Chlamydias are gram-negative bacteria, obligate intracellular parasites of eukariotic cells. Chlamydias show an extracellular infective and metabolically practically inert form, called elemental body (EB), and intracellular replicative forms called reticular bodies (RB).
The reticular bodies, after multiplication by binary fission, are transformed into elemental bodies which come out of the host cell and infect new cells.
The masses or mini-colonies of reticular and elemtal bodies inside an infected cell constitute the characteristic "inclusions" visible at the optical microscope.
Chlamydia trachomatis (C. trachomatis or CT), a bacterial species pathogenic to man, is the etiological agent of venereal lymphogranuloma (VLG), of various inflammatory patologies of the genital male and female apparatus and of trachoma, a chronic disease which affects 500 million people and can lead to blindness.
In the technical literature ca. 15 CT serotypes pathogenic to man were described and divided in two groups which differ both as to virulence and tissular tropism.
Twelve serotypes of the trachoma group (biovar) are identified as A to K and infect, in general, epithelial tissues, such as the ocular (trachoma) and uro-genital (cervicitis and urethritis) mucous membranes, and show a low virulence.
The venereal lymphogranuloma (VLG) serotypes (L.sub.1, L.sub.2 and L.sub.3) cause instead an infection of the reticulo-endothelial tissue, mainly of the inguinal and femoral lymphonodi, and are highly invasive.
Urethritis and cervicitis induced by CT (A to K serotypes) when not precociously diagnosed and treated by adequate therapy, may led to a variety of chronic inflammations, such as, e.g., vaginitis, salpingities and pelvic inflammation which may resolve in sterility and extrauterine pregnancy.

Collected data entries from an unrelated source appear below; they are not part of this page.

-- ==== Sys2Proof/Machine/Ops.lean ====
section
/-!
DEFINITION. The named operations over registers, memory, time and events that every command's meaning is built from.
Nothing else reads or writes the register words or the bytes of memory.
-/
namespace Sys2Proof.Machine

/-! ## Registers -/

/-- The word of a register (R6); an unlisted word reads its reset value. -/
def State.rd (s : State) (a : Nat) : Word := tabGet resetWord s.regs a

/-- Writes the word of a register. -/
def State.wr (s : State) (a : Nat) (w : Word) : State := { s with regs := tabSet resetWord s.regs a w }

/-- The mask of the bits of a field. -/
def fldMask (f : Fld) : Word := BitVec.ofNat 32 ((2 ^ fldWidth f - 1) * 2 ^ f.lo)

/-- The value of a field inside a word. -/
def fldOf (f : Fld) (w : Word) : Nat := (w.toNat / 2 ^ f.lo) % 2 ^ fldWidth f

/-- A word with a field replaced; bits of `v` above the field's width are dropped. -/
def fldPut (f : Fld) (w : Word) (v : Nat) : Word :=
  (w &&& ~~~(fldMask f)) ||| (BitVec.ofNat 32 (v % 2 ^ fldWidth f * 2 ^ f.lo))

/-- Reads a field of a register. -/
def State.get (s : State) (f : Fld) : Nat := fldOf f (s.rd f.addr)

/-- Writes a field of a register. -/
def State.put (s : State) (f : Fld) (v : Nat) : State := s.wr f.addr (fldPut f (s.rd f.addr) v)

/-- A field that is one bit, as a Bool. -/
def State.bit (s : State) (f : Fld) : Bool := s.get f != 0

/-- Writes a one-bit field. -/
def State.putBit (s : State) (f : Fld) (b : Bool) : State := s.put f (if b then 1 else 0)

/-- Adds to a counter field that stays at its all-ones value once reached. -/
def State.add (s : State) (f : Fld) (n : Nat) : State := s.put f (min (s.get f + n) (2 ^ fldWidth f - 1))

/-- Adds 1 to a counter field that stays at its all-ones value once reached. -/
def State.inc (s : State) (f : Fld) : State := s.add f 1

/-- A whole register word as a field. -/
def wordAt (a : Nat) : Fld := ⟨a, 31, 0⟩

/-- Sets bit `n` of a field that is an array of bits. -/
def State.setBitAt (s : State) (f : Fld) (n : Nat) (b : Bool) : State := s.putBit ⟨f.addr, f.lo + n, f.lo + n⟩ b

/-- Bit `n` of a field that is an array of bits. -/
def State.bitAt (s : State) (f : Fld) (n : Nat) : Bool := s.bit ⟨f.addr, f.lo + n, f.lo + n⟩

/-- A 64-bit value held in two registers, LO then HI at the next word. -/
def State.put64 (s : State) (a : Nat) (v : Nat) : State :=
  (s.put (wordAt a) v).put (wordAt (a + 4)) (v / 4294967296)

def State.get64 (s : State) (a : Nat) : Nat := s.get (wordAt a) + 4294967296 * s.get (wordAt (a + 4))

/-- A signed 32-bit register value, saturating at ±2,147,483,647. -/
def sat32 (i : Int) : Nat :=
  let j := max (-2147483647) (min 2147483647 i)
  (j % 4294967296).toNat

/-- A signed value in a field of `w` bits. -/
def toField (w : Nat) (i : Int) : Nat := (i % 2 ^ w).toNat

/-- The signed value of a field of `w` bits. -/
def ofField (w : Nat) (n : Nat) : Int := if n < 2 ^ (w - 1) then n else Int.ofNat n - 2 ^ w

/-! ## Memory -/

/-- What a byte of memory that nothing has written reads as (DESIGN CHOICE, log entry 1). -/
def memDefault (_ : Nat) : Byte := 0#8

def State.rd8 (s : State) (a : Nat) : Byte := tabGet memDefault s.mem a
def State.wr8 (s : State) (a : Nat) (b : Byte) : State := { s with mem := tabSet memDefault s.mem a b }

/-- The little-endian word at byte address `a` (R6). -/
def State.rd32 (s : State) (a : Nat) : Word :=
  s.rd8 (a + 3) ++ (s.rd8 (a + 2) ++ (s.rd8 (a + 1) ++ s.rd8 a : BitVec 16) : BitVec 24)

/-- Writes a little-endian word at byte address `a` (R6). -/
def State.wr32 (s : State) (a : Nat) (w : Word) : State :=
  (((s.wr8 a (w.extractLsb' 0 8)).wr8 (a + 1) (w.extractLsb' 8 8)).wr8 (a + 2) (w.extractLsb' 16 8)).wr8 (a + 3)
    (w.extractLsb' 24 8)

/-- The bytes from `a` on. -/
def State.rdBytes (s : State) (a : Nat) : Nat → List Byte
  | 0 => []
  | n + 1 => s.rd8 a :: s.rdBytes (a + 1) n

/-- Writes a run of bytes from `a` on. -/
def State.wrBytes (s : State) (a : Nat) : List Byte → State
  | [] => s
  | b :: bs => (s.wr8 a b).wrBytes (a + 1) bs

/-- Copies `n` bytes from `a` to `b`, from the lowest address up. -/
def State.copyMem (s : State) (a b n : Nat) : State := s.wrBytes b (s.rdBytes a n)

/-- Writes 0 to `n` bytes from `a` on. -/
def State.clearMem (s : State) (a n : Nat) : State := s.wrBytes a (List.replicate n 0#8)

/-- A field inside a word of memory; the same shape as a register field. -/
def State.mget (s : State) (f : Fld) : Nat := fldOf f (s.rd32 f.addr)
def State.mput (s : State) (f : Fld) (v : Nat) : State := s.wr32 f.addr (fldPut f (s.rd32 f.addr) v)

/-! ## Free values (Config) -/

/-- A value the spec leaves open, and the state with the counter advanced (log entry 3). -/
def State.fresh (s : State) : Word × State :=
  ((Config.freeValue s.free).extractLsb' 0 32, { s with free := s.free + 1 })

/-! ## Time (R43, R46) -/

/-- Module time in ns: `tbase_ns + tick_count · 50000 + cycle · 2.5`, rounded down (R46). -/
def State.now (s : State) : Int := s.clk.tbase + s.clk.tick * 50000 + s.clk.cycle * 5 / 2

def State.tick (s : State) : Nat := s.clk.tick

def pwrState (s : State) : Nat := s.get fPWR_STATUS_STATE

/-- Tick edges fall: REF and TICK run, which the power state, a clock fault and the steps of a start decide (R33, R45,
R57, R418). -/
def tickRuns (s : State) : Bool :=
  decide (pwrState s < 2) && !s.clk.stopped && (decide (3 ≤ s.rst.next) || (s.rst.next == 2 && s.rst.busy == 1))

/-- The time since the supply reached 9 V, in µs (R423, R425). -/
def State.since9V (s : State) : Nat := s.rst.us0 + 50 * s.rst.ticks

/-- Service k is ready for the first time since the start: 1 GNSS, 2 ISP, 3 fusion, 4 map engine (R423). -/
def State.svcReady (s : State) (k : Nat) : State :=
  if s.rst.ready.any fun x => x.1 == k then s
  else { s with rst := { s.rst with ready := s.rst.ready ++ [(k, s.since9V)] } }

/-- Ticks since tick `t`. -/
def State.since (s : State) (t : Nat) : Nat := s.clk.tick - t

/-! ## Events (R461) -/

/-- The recorder accepts events from step 2 of the bring-up sequence on (R461). -/
def State.evrOn (s : State) : Bool := decide (2 ≤ s.rst.next)

/-- Passes an event to the recorder's intake queue of 256 entries; a full queue loses it and counts it (R461). -/
def State.push (s : State) (e : Ev) : State :=
  if !s.evrOn then s
  else if s.evr.intake.length < 256 then { s with evr := { s.evr with intake := s.evr.intake ++ [e] } }
  else
    let s := { s with evr := { s.evr with lostNow := s.evr.lostNow + 1 } }
    (s.inc fEVR_LOST).putBit fEVR_EVT_LOST true

/-- An event with every field of its record named. -/
def State.evx (s : State) (code src flags : Nat) (mn mx : F16) : State :=
  s.push ⟨code, src, flags, mn, mx, s.clk.tick, s.now⟩

/-- An event whose table names no minimum and no maximum (R459). -/
def State.ev (s : State) (code : Nat) (src : Nat := 0) (flags : Nat := 0) : State :=
  s.evx code src flags f16NaN f16NaN

/-- An event whose table names a maximum only. -/
def State.evMax (s : State) (code src flags : Nat) (mx : F16) : State := s.evx code src flags f16NaN mx

/-- A LASTING fault while an update is UNCONFIRMED: the manager starts its count again and records 0xA10F, a worker sends
the operation LASTING (R409). -/
def noteLasting (code : Nat) (s : State) : State :=
  if s.get fUPD_STATUS_STATE ≠ 5 then s
  else if s.straps.manager then
    { (s.put fUPD_CONFIRM_HARVEST_S 0).evMax 0xA10F 0 0 (f16OfNat code) with upd := { s.upd with harvest := 0 } }
  else { s with ecn := { s.ecn with sent := (⟨0x0B, [7, (s.straps.pos : Int), (code : Int)]⟩ :: s.ecn.sent).take 64 } }

/-! ## Bus answers -/

/-- The answer to the last register or memory access. -/
def State.answer (s : State) (w : Word) : State := { s with bus := ⟨w, false⟩ }
/-- The last access ended in a bus error (R7, R27, R30). -/
def State.busError (s : State) : State := { s with bus := ⟨0#32, true⟩ }

/-! ## Roles (R3, R14) -/

/-- The machine-wide blocks GNS, ISP, FUS and MAP are out of reset: an FYH7-A that is the manager (R3, R14). -/
def State.wide (s : State) : Bool := s.straps.manager && !s.straps.orderB

/-! ## Requesters -/

/-- The number of a requester's banked copies (R467, R485); the OEM partition runs on one of APP0–APP3. -/
def reqBank : Req → Nat
  | .core c => c
  | .oem c => c
  | .dma d => 11 + d
  | .keyhole => 15

/-- The core that a requester is, for the rules that name a core (R448, R449); the OEM partition runs on its core. -/
def reqCore : Req → Option Nat
  | .core c => some c
  | .oem c => some c
  | _ => none

/-- The OEM partition makes the access; most blocks ignore its writes (R2, R58, R455). -/
def reqIsOem : Req → Bool
  | .oem _ => true
  | _ => false

/-- One of the four cores of the application cluster makes the access. -/
def reqIsApp : Req → Bool
  | .core c => decide (c.val < 4)
  | _ => false

/-- The application cluster runs: it does in OPEN, while no update pauses it (R33, R405). -/
def appOn (s : State) : Bool := s.get fPWR_STATUS_STATE == 0 && s.rst.appUp

/-- Applies `f` for every index below `n`, from 0 up. -/
def forUp (n : Nat) (f : Nat → State → State) (s : State) : State := (List.range n).foldl (fun t i => f i t) s

/-- Applies `f` for every element of a list, in order. -/
def forAll {α : Type} (l : List α) (f : α → State → State) (s : State) : State := l.foldl (fun t x => f x t) s

/-- The step's answer for a command that has taken effect. -/
abbrev Out := Host.Outcome State Fault Refusal

end Sys2Proof.Machine
end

Furthermore the new born from infected mothers may contract pulmonary and/or ocular infections during delivery.
For said reason it is necessary to possess adequate diagnostic methods for determining CT and formulating effective vaccines against said bacterium.
As known, factors which determine the bacterial virulence are often encoded by genes present on plasmids.
In the literature, the presence is reported, in all 15 serotypes and in the clinical isolates examined up to now, of a plasmid of ca. 7.5 Kb referred to in the present invention as pCT followed by the denomination of the bacterial serotype concerned. For example: pCTD for the plasmid isolated from serotype D, etc.
Up to now, however, no specific function or products encoded by it were associated with said plasmid.